Collected data:
================================
/-! ## Bus cycles -/

/-- The bus cycles made from `s` to `t`. -/
def cyclesOf (s t : State) : List BusAccess := t.bus.drop s.bus.length

/-- Every cycle of `bus`, made from `s` on, that reads moves the byte its address holds after all the cycles
before it (R69 (a), (b)). -/
def Coherent (s : State) (bus : List BusAccess) : Prop :=
  ∀ (k : Nat) (c : BusAccess), bus[k]? = some c → c.stored = none →
    c.data = (s.partWay (bus.take k)).read c.addr

/-- The last program fetch from `s` to `t` is at `t`'s `pc`, and the instruction buffer has the byte that the
address held at that cycle (R30, R69). -/
def OpcodeFetched (s t : State) : Prop :=
  ∃ before after : List BusAccess, cyclesOf s t = before ++ ⟨.p, t.pc, t.ibuf⟩ :: after ∧
    (∀ c ∈ after, c.kind ≠ .p) ∧ t.ibuf = (s.partWay before).read t.pc

/-- Control goes on at `target`, whose opcode is in the instruction buffer. -/
def GoesTo (s t : State) (target : Word) : Prop := t.pc = target ∧ OpcodeFetched s t

/-- What the devices have seen after these cycles, newest first: each cycle at a device's address, and the byte
it stores (R51, R69 (d)). -/
def devicesSeen (s : State) (bus : List BusAccess) : List Config.DeviceAccess :=
  ((bus.filter fun c => regionKindAt s.params.memMap c.addr == some .device).map
    fun c => ⟨c.addr, c.stored⟩).reverse ++ s.io

/-- The entry sequence `psssssvvp` from `s` to `t` (R264): a surplus fetch, the frame of R267 with the return
address `ret`, the two bytes of the vector, high byte first, and the fetch of the handler's opcode. -/
def EntrySequence (s t : State) (ret vector : Word) (bus : List BusAccess) : Prop :=
  ∃ surplus hi lo opcode : Byte,
    bus = [⟨.p, s.pc + 1#16, surplus⟩, ⟨.s, s.sp, loByte ret⟩, ⟨.s, s.sp - 1#16, hiByte ret⟩,
      ⟨.s, s.sp - 2#16, s.x⟩, ⟨.s, s.sp - 3#16, s.a⟩, ⟨.s, s.sp - 4#16, s.ccr.toByte⟩, ⟨.v, vector, hi⟩,
      ⟨.v, vector + 1#16, lo⟩, ⟨.p, t.pc, opcode⟩] ∧
    Coherent s bus ∧ t.pc = wordOf hi lo ∧ t.ibuf = opcode

/-- Memory after these cycles, in order (R69). That a store lands only where there is RAM is the model's choice
for ROM and for devices (log entries 13 and 24). -/
def memoryAfter (s : State) (bus : List BusAccess) : Memory :=
  bus.foldl (fun m c => match c.stored with
    | some v => if s.isRam c.addr then m.write c.addr.toNat v else m
    | none => m) s.mem

/-! ## Boundaries -/

/-- The boundary at `s` goes on to the next instruction: the CPU runs, and its inputs ask for neither a
reset at this moment nor a recognised interrupt. -/
def RunsNext (s : State) : Prop :=
  s.inputs.resetRequest ≠ some 0 ∧ s.recognised = none ∧ s.run = .running

/-- No reset falls into a sequence of `n` bus cycles that starts at `s` (R292). -/
def Undisturbed (s : State) (n : Nat) : Prop := ∀ k, s.inputs.resetRequest = some k → n ≤ k

/-- No reset falls into the three bus cycles of a reset sequence that starts in this step. -/
def ResetUndisturbed (s : State) : Prop := ∀ k, s.inputs.resetAgain.head? = some k → 3 ≤ k

/-- The offending bytes of an undefined opcode at `s` (R277, 92 D25). -/
def offendingBytes (s : State) : List Byte :=
  if s.ibuf = 0x9E#8 then [s.ibuf, s.read (s.pc + 1#16)] else [s.ibuf]

/-- The register or flag `v` of a state after reset is what `ResetState` gives it, where it gives one
(R291). -/
def GivenBy {α : Type} (given : Option α) (v : α) : Prop := ∀ w, given = some w → v = w

/-! ## Who writes what (R21 to R23, R28, R68) -/

/-- The instructions whose destination is `A` (R21). -/
def writesA : Instr → Bool
  | .nega | .mul | .coma | .lsra | .rora | .asra | .lsla | .rola | .deca | .dbnza _ | .inca | .clra
  | .div | .nsa | .daa | .rti | .tpa | .pula | .txa | .sub _ | .sbc _ | .and _ | .lda _ | .eor _
  | .adc _ | .ora _ | .add _ => true
  | .brset _ _ _ | .brclr _ _ _ | .bset _ _ | .bclr _ _ | .bra _ | .brn _ | .bhi _ | .bls _
  | .bcc _ | .bcs _ | .bne _ | .beq _ | .bhcc _ | .bhcs _ | .bpl _ | .bmi _ | .bmc _ | .bms _
  | .bil _ | .bih _ | .neg _ | .cbeq _ _ | .com _ | .lsr _ | .sthx _ | .ror _ | .asr _ | .lsl _
  | .rol _ | .dec _ | .dbnz _ _ | .inc _ | .tst _ | .clr _ | .cbeqa _ _ | .ldhx _ | .tsta | .mov _
  | .negx | .cbeqx _ _ | .comx | .lsrx | .rorx | .asrx | .lslx | .rolx | .decx | .dbnzx _ | .incx
  | .tstx | .clrx | .cphx _ | .rts | .swi | .tap | .psha | .pulx | .pshx | .pulh | .pshh | .clrh
  | .stop | .wait | .bge _ | .blt _ | .bgt _ | .ble _ | .txs | .tsx | .tax | .clc | .sec | .cli
  | .sei | .rsp | .nop | .cmp _ | .cpx _ | .bit _ | .ais _ | .bsr _ | .ldx _ | .aix _ | .sta _
  | .jmp _ | .jsr _ | .stx _ => false

/-- The instructions that write `X` (R22). -/
def writesX : Instr → Bool
  | .mul | .ldhx _ | .negx | .comx | .lsrx | .rorx | .asrx | .lslx | .rolx | .decx | .dbnzx _
  | .incx | .clrx | .rti | .pulx | .tsx | .tax | .ldx _ | .aix _ => true
  | .mov f =>
    match f with
    | .dirIxPlus _ | .ixPlusDir _ => true
    | .dirDir _ _ | .immDir _ _ => false
  | .cbeq m _ =>
    match m with
    | .ix1Plus _ | .ixPlus => true
    | .dir _ | .sp1 _ => false
  | .brset _ _ _ | .brclr _ _ _ | .bset _ _ | .bclr _ _ | .bra _ | .brn _ | .bhi _ | .bls _
  | .bcc _ | .bcs _ | .bne _ | .beq _ | .bhcc _ | .bhcs _ | .bpl _ | .bmi _ | .bmc _ | .bms _
  | .bil _ | .bih _ | .neg _ | .com _ | .lsr _ | .sthx _ | .ror _ | .asr _ | .lsl _ | .rol _
  | .dec _ | .dbnz _ _ | .inc _ | .tst _ | .clr _ | .nega | .cbeqa _ _ | .coma | .lsra | .rora
  | .asra | .lsla | .rola | .deca | .dbnza _ | .inca | .tsta | .clra | .cbeqx _ _ | .div | .tstx
  | .nsa | .cphx _ | .daa | .rts | .swi | .tap | .tpa | .pula | .psha | .pshx | .pulh | .pshh
  | .clrh | .stop | .wait | .bge _ | .blt _ | .bgt _ | .ble _ | .txs | .clc | .sec | .cli | .sei
  | .rsp | .nop | .txa | .sub _ | .cmp _ | .sbc _ | .cpx _ | .and _ | .bit _ | .lda _ | .ais _
  | .eor _ | .adc _ | .ora _ | .add _ | .bsr _ | .sta _ | .jmp _ | .jsr _ | .stx _ => false

/-- The instructions that write `H` (R22, R296). -/
def writesH : Instr → Bool
  | .ldhx _ | .div | .pulh | .clrh | .tsx | .aix _ => true
  | .mov f =>
    match f with
    | .dirIxPlus _ | .ixPlusDir _ => true
    | .dirDir _ _ | .immDir _ _ => false
  | .cbeq m _ =>
    match m with
    | .ix1Plus _ | .ixPlus => true
    | .dir _ | .sp1 _ => false
  | .brset _ _ _ | .brclr _ _ _ | .bset _ _ | .bclr _ _ | .bra _ | .brn _ | .bhi _ | .bls _
  | .bcc _ | .bcs _ | .bne _ | .beq _ | .bhcc _ | .bhcs _ | .bpl _ | .bmi _ | .bmc _ | .bms _
  | .bil _ | .bih _ | .neg _ | .com _ | .lsr _ | .sthx _ | .ror _ | .asr _ | .lsl _ | .rol _
  | .dec _ | .dbnz _ _ | .inc _ | .tst _ | .clr _ | .nega | .cbeqa _ _ | .mul | .coma | .lsra
  | .rora | .asra | .lsla | .rola | .deca | .dbnza _ | .inca | .tsta | .clra | .negx | .cbeqx _ _
  | .comx | .lsrx | .rorx | .asrx | .lslx | .rolx | .decx | .dbnzx _ | .incx | .tstx | .clrx | .nsa
  | .cphx _ | .daa | .rti | .rts | .swi | .tap | .tpa | .pula | .psha | .pulx | .pshx | .pshh
  | .stop | .wait | .bge _ | .blt _ | .bgt _ | .ble _ | .txs | .tax | .clc | .sec | .cli | .sei
  | .rsp | .nop | .txa | .sub _ | .cmp _ | .sbc _ | .cpx _ | .and _ | .bit _ | .lda _ | .ais _
  | .eor _ | .adc _ | .ora _ | .add _ | .bsr _ | .ldx _ | .sta _ | .jmp _ | .jsr _ | .stx _ => false

/-- The instructions that write `SP` (R23). -/
def writesSp : Instr → Bool
  | .rti | .rts | .swi | .pula | .psha | .pulx | .pshx | .pulh | .pshh | .txs | .rsp | .ais _
  | .bsr _ | .jsr _ => true
  | .brset _ _ _ | .brclr _ _ _ | .bset _ _ | .bclr _ _ | .bra _ | .brn _ | .bhi _ | .bls _
  | .bcc _ | .bcs _ | .bne _ | .beq _ | .bhcc _ | .bhcs _ | .bpl _ | .bmi _ | .bmc _ | .bms _
  | .bil _ | .bih _ | .neg _ | .cbeq _ _ | .com _ | .lsr _ | .sthx _ | .ror _ | .asr _ | .lsl _
  | .rol _ | .dec _ | .dbnz _ _ | .inc _ | .tst _ | .clr _ | .nega | .cbeqa _ _ | .mul | .coma
  | .lsra | .ldhx _ | .rora | .asra | .lsla | .rola | .deca | .dbnza _ | .inca | .tsta | .mov _
  | .clra | .negx | .cbeqx _ _ | .div | .comx | .lsrx | .rorx | .asrx | .lslx | .rolx | .decx
  | .dbnzx _ | .incx | .tstx | .clrx | .nsa | .cphx _ | .daa | .tap | .tpa | .clrh | .stop | .wait
  | .bge _ | .blt _ | .bgt _ | .ble _ | .tsx | .tax | .clc | .sec | .cli | .sei | .nop | .txa
  | .sub _ | .cmp _ | .sbc _ | .cpx _ | .and _ | .bit _ | .lda _ | .eor _ | .adc _ | .ora _
  | .add _ | .ldx _ | .aix _ | .sta _ | .jmp _ | .stx _ => false

/-- The instructions that write memory (R68). -/
def writesMemory : Instr → Bool
  | .bset _ _ | .bclr _ _ | .neg _ | .com _ | .lsr _ | .sthx _ | .ror _ | .asr _ | .lsl _ | .rol _
  | .dec _ | .dbnz _ _ | .inc _ | .clr _ | .mov _ | .swi | .psha | .pshx | .pshh | .bsr _ | .sta _
  | .jsr _ | .stx _ => true
  | .brset _ _ _ | .brclr _ _ _ | .bra _ | .brn _ | .bhi _ | .bls _ | .bcc _ | .bcs _ | .bne _
  | .beq _ | .bhcc _ | .bhcs _ | .bpl _ | .bmi _ | .bmc _ | .bms _ | .bil _ | .bih _ | .cbeq _ _
  | .tst _ | .nega | .cbeqa _ _ | .mul | .coma | .lsra | .ldhx _ | .rora | .asra | .lsla | .rola
  | .deca | .dbnza _ | .inca | .tsta | .clra | .negx | .cbeqx _ _ | .div | .comx | .lsrx | .rorx
  | .asrx | .lslx | .rolx | .decx | .dbnzx _ | .incx | .tstx | .clrx | .nsa | .cphx _ | .daa | .rti
  | .rts | .tap | .tpa | .pula | .pulx | .pulh | .clrh | .stop | .wait | .bge _ | .blt _ | .bgt _
  | .ble _ | .txs | .tsx | .tax | .clc | .sec | .cli | .sei | .rsp | .nop | .txa | .sub _ | .cmp _
  | .sbc _ | .cpx _ | .and _ | .bit _ | .lda _ | .ais _ | .eor _ | .adc _ | .ora _ | .add _
  | .ldx _ | .aix _ | .jmp _ => false

/-- The instructions whose result sets N and Z together (R28, row N without LSR and CLR). -/
def writesNz : Instr → Bool
  | .neg _ | .com _ | .lsr _ | .sthx _ | .ror _ | .asr _ | .lsl _ | .rol _ | .dec _ | .inc _
  | .tst _ | .clr _ | .nega | .coma | .lsra | .ldhx _ | .rora | .asra | .lsla | .rola | .deca
  | .inca | .tsta | .mov _ | .clra | .negx | .comx | .lsrx | .rorx | .asrx | .lslx | .rolx | .decx
  | .incx | .tstx | .clrx | .cphx _ | .daa | .rti | .tap | .clrh | .sub _ | .cmp _ | .sbc _
  | .cpx _ | .and _ | .bit _ | .lda _ | .eor _ | .adc _ | .ora _ | .add _ | .ldx _ | .sta _
  | .stx _ => true
  | .brset _ _ _ | .brclr _ _ _ | .bset _ _ | .bclr _ _ | .bra _ | .brn _ | .bhi _ | .bls _
  | .bcc _ | .bcs _ | .bne _ | .beq _ | .bhcc _ | .bhcs _ | .bpl _ | .bmi _ | .bmc _ | .bms _
  | .bil _ | .bih _ | .cbeq _ _ | .dbnz _ _ | .cbeqa _ _ | .mul | .dbnza _ | .cbeqx _ _ | .div
  | .dbnzx _ | .nsa | .rts | .swi | .tpa | .pula | .psha | .pulx | .pshx | .pulh | .pshh | .stop
  | .wait | .bge _ | .blt _ | .bgt _ | .ble _ | .txs | .tsx | .tax | .clc | .sec | .cli | .sei
  | .rsp | .nop | .txa | .ais _ | .bsr _ | .aix _ | .jmp _ | .jsr _ => false

/-- The instructions that write N (R28). -/
def writesN (i : Instr) : Bool := writesNz i

/-- The instruction is DIV. -/
def isDiv : Instr → Bool
  | .div => true
  | .brset _ _ _ | .brclr _ _ _ | .bset _ _ | .bclr _ _ | .bra _ | .brn _ | .bhi _ | .bls _
  | .bcc _ | .bcs _ | .bne _ | .beq _ | .bhcc _ | .bhcs _ | .bpl _ | .bmi _ | .bmc _ | .bms _
  | .bil _ | .bih _ | .neg _ | .cbeq _ _ | .com _ | .lsr _ | .sthx _ | .ror _ | .asr _ | .lsl _
  | .rol _ | .dec _ | .dbnz _ _ | .inc _ | .tst _ | .clr _ | .nega | .cbeqa _ _ | .mul | .coma
  | .lsra | .ldhx _ | .rora | .asra | .lsla | .rola | .deca | .dbnza _ | .inca | .tsta | .mov _
  | .clra | .negx | .cbeqx _ _ | .comx | .lsrx | .rorx | .asrx | .lslx | .rolx | .decx | .dbnzx _
  | .incx | .tstx | .clrx | .nsa | .cphx _ | .daa | .rti | .rts | .swi | .tap | .tpa | .pula
  | .psha | .pulx | .pshx | .pulh | .pshh | .clrh | .stop | .wait | .bge _ | .blt _ | .bgt _
  | .ble _ | .txs | .tsx | .tax | .clc | .sec | .cli | .sei | .rsp | .nop | .txa | .sub _ | .cmp _
  | .sbc _ | .cpx _ | .and _ | .bit _ | .lda _ | .ais _ | .eor _ | .adc _ | .ora _ | .add _
  | .bsr _ | .ldx _ | .aix _ | .sta _ | .jmp _ | .jsr _ | .stx _ => false

/-- The instructions that write Z: those of N, and DIV (R28). -/
def writesZ (i : Instr) : Bool := writesNz i || isDiv i

/-- The instructions that write V: the same as those of N (R28). -/
def writesV (i : Instr) : Bool := writesNz i

/-- The instructions that write the half-carry flag (R28). -/
def writesHalf : Instr → Bool
  | .mul | .rti | .tap | .adc _ | .add _ => true
  | .brset _ _ _ | .brclr _ _ _ | .bset _ _ | .bclr _ _ | .bra _ | .brn _ | .bhi _ | .bls _
  | .bcc _ | .bcs _ | .bne _ | .beq _ | .bhcc _ | .bhcs _ | .bpl _ | .bmi _ | .bmc _ | .bms _
  | .bil _ | .bih _ | .neg _ | .cbeq _ _ | .com _ | .lsr _ | .sthx _ | .ror _ | .asr _ | .lsl _
  | .rol _ | .dec _ | .dbnz _ _ | .inc _ | .tst _ | .clr _ | .nega | .cbeqa _ _ | .coma | .lsra
  | .ldhx _ | .rora | .asra | .lsla | .rola | .deca | .dbnza _ | .inca | .tsta | .mov _ | .clra
  | .negx | .cbeqx _ _ | .div | .comx | .lsrx | .rorx | .asrx | .lslx | .rolx | .decx | .dbnzx _
  | .incx | .tstx | .clrx | .nsa | .cphx _ | .daa | .rts | .swi | .tpa | .pula | .psha | .pulx
  | .pshx | .pulh | .pshh | .clrh | .stop | .wait | .bge _ | .blt _ | .bgt _ | .ble _ | .txs | .tsx
  | .tax | .clc | .sec | .cli | .sei | .rsp | .nop | .txa | .sub _ | .cmp _ | .sbc _ | .cpx _
  | .and _ | .bit _ | .lda _ | .ais _ | .eor _ | .ora _ | .bsr _ | .ldx _ | .aix _ | .sta _
  | .jmp _ | .jsr _ | .stx _ => false

/-- The instructions that write I (R28). -/
def writesI : Instr → Bool
  | .rti | .swi | .tap | .stop | .wait | .cli | .sei => true
  | .brset _ _ _ | .brclr _ _ _ | .bset _ _ | .bclr _ _ | .bra _ | .brn _ | .bhi _ | .bls _
  | .bcc _ | .bcs _ | .bne _ | .beq _ | .bhcc _ | .bhcs _ | .bpl _ | .bmi _ | .bmc _ | .bms _
  | .bil _ | .bih _ | .neg _ | .cbeq _ _ | .com _ | .lsr _ | .sthx _ | .ror _ | .asr _ | .lsl _
  | .rol _ | .dec _ | .dbnz _ _ | .inc _ | .tst _ | .clr _ | .nega | .cbeqa _ _ | .mul | .coma
  | .lsra | .ldhx _ | .rora | .asra | .lsla | .rola | .deca | .dbnza _ | .inca | .tsta | .mov _
  | .clra | .negx | .cbeqx _ _ | .div | .comx | .lsrx | .rorx | .asrx | .lslx | .rolx | .decx
  | .dbnzx _ | .incx | .tstx | .clrx | .nsa | .cphx _ | .daa | .rts | .tpa | .pula | .psha | .pulx
  | .pshx | .pulh | .pshh | .clrh | .bge _ | .blt _ | .bgt _ | .ble _ | .txs | .tsx | .tax | .clc
  | .sec | .rsp | .nop | .txa | .sub _ | .cmp _ | .sbc _ | .cpx _ | .and _ | .bit _ | .lda _
  | .ais _ | .eor _ | .adc _ | .ora _ | .add _ | .bsr _ | .ldx _ | .aix _ | .sta _ | .jmp _
  | .jsr _ | .stx _ => false

/-- The instructions that write C (R28). -/
def writesC : Instr → Bool
  | .brset _ _ _ | .brclr _ _ _ | .neg _ | .com _ | .lsr _ | .ror _ | .asr _ | .lsl _ | .rol _
  | .nega | .mul | .coma | .lsra | .rora | .asra | .lsla | .rola | .negx | .div | .comx | .lsrx
  | .rorx | .asrx | .lslx | .rolx | .cphx _ | .daa | .rti | .tap | .clc | .sec | .sub _ | .cmp _
  | .sbc _ | .cpx _ | .adc _ | .add _ => true
  | .bset _ _ | .bclr _ _ | .bra _ | .brn _ | .bhi _ | .bls _ | .bcc _ | .bcs _ | .bne _ | .beq _
  | .bhcc _ | .bhcs _ | .bpl _ | .bmi _ | .bmc _ | .bms _ | .bil _ | .bih _ | .cbeq _ _ | .sthx _
  | .dec _ | .dbnz _ _ | .inc _ | .tst _ | .clr _ | .cbeqa _ _ | .ldhx _ | .deca | .dbnza _ | .inca
  | .tsta | .mov _ | .clra | .cbeqx _ _ | .decx | .dbnzx _ | .incx | .tstx | .clrx | .nsa | .rts
  | .swi | .tpa | .pula | .psha | .pulx | .pshx | .pulh | .pshh | .clrh | .stop | .wait | .bge _
  | .blt _ | .bgt _ | .ble _ | .txs | .tsx | .tax | .cli | .sei | .rsp | .nop | .txa | .and _
  | .bit _ | .lda _ | .ais _ | .eor _ | .ora _ | .bsr _ | .ldx _ | .aix _ | .sta _ | .jmp _
  | .jsr _ | .stx _ => false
================================
» **Task details**:
Your answer should consist only of the lines above between the line holding "def writesN (i : Instr) : Bool := writesNz i" and the line holding "def writesZ (i", inclusive, each transcribed exactly.

» **Finished task**:
def writesN (i : Instr) : Bool := writesNz i

/-- The instruction is DIV. -/
def isDiv : Instr → Bool
  | .div => true
  | .brset _ _ _ | .brclr _ _ _ | .bset _ _ | .bclr _ _ | .bra _ | .brn _ | .bhi _ | .bls _
  | .bcc _ | .bcs _ | .bne _ | .beq _ | .bhcc _ | .bhcs _ | .bpl _ | .bmi _ | .bmc _ | .bms _
  | .bil _ | .bih _ | .neg _ | .cbeq _ _ | .com _ | .lsr _ | .sthx _ | .ror _ | .asr _ | .lsl _
  | .rol _ | .dec _ | .dbnz _ _ | .inc _ | .tst _ | .clr _ | .nega | .cbeqa _ _ | .mul | .coma
  | .lsra | .ldhx _ | .rora | .asra | .lsla | .rola | .deca | .dbnza _ | .inca | .tsta | .mov _
  | .clra | .negx | .cbeqx _ _ | .comx | .lsrx | .rorx | .asrx | .lslx | .rolx | .decx | .dbnzx _
  | .incx | .tstx | .clrx | .nsa | .cphx _ | .daa | .rti | .rts | .swi | .tap | .tpa | .pula
  | .psha | .pulx | .pshx | .pulh | .pshh | .clrh | .stop | .wait | .bge _ | .blt _ | .bgt _
  | .ble _ | .txs | .tsx | .tax | .clc | .sec | .cli | .sei | .rsp | .nop | .txa | .sub _ | .cmp _
  | .sbc _ | .cpx _ | .and _ | .bit _ | .lda _ | .ais _ | .eor _ | .adc _ | .ora _ | .add _
  | .bsr _ | .ldx _ | .aix _ | .sta _ | .jmp _ | .jsr _ | .stx _ => false

/-- The instructions that write Z: those of N, and DIV (R28). -/
def writesZ (i : Instr) : Bool := writesNz i || isDiv i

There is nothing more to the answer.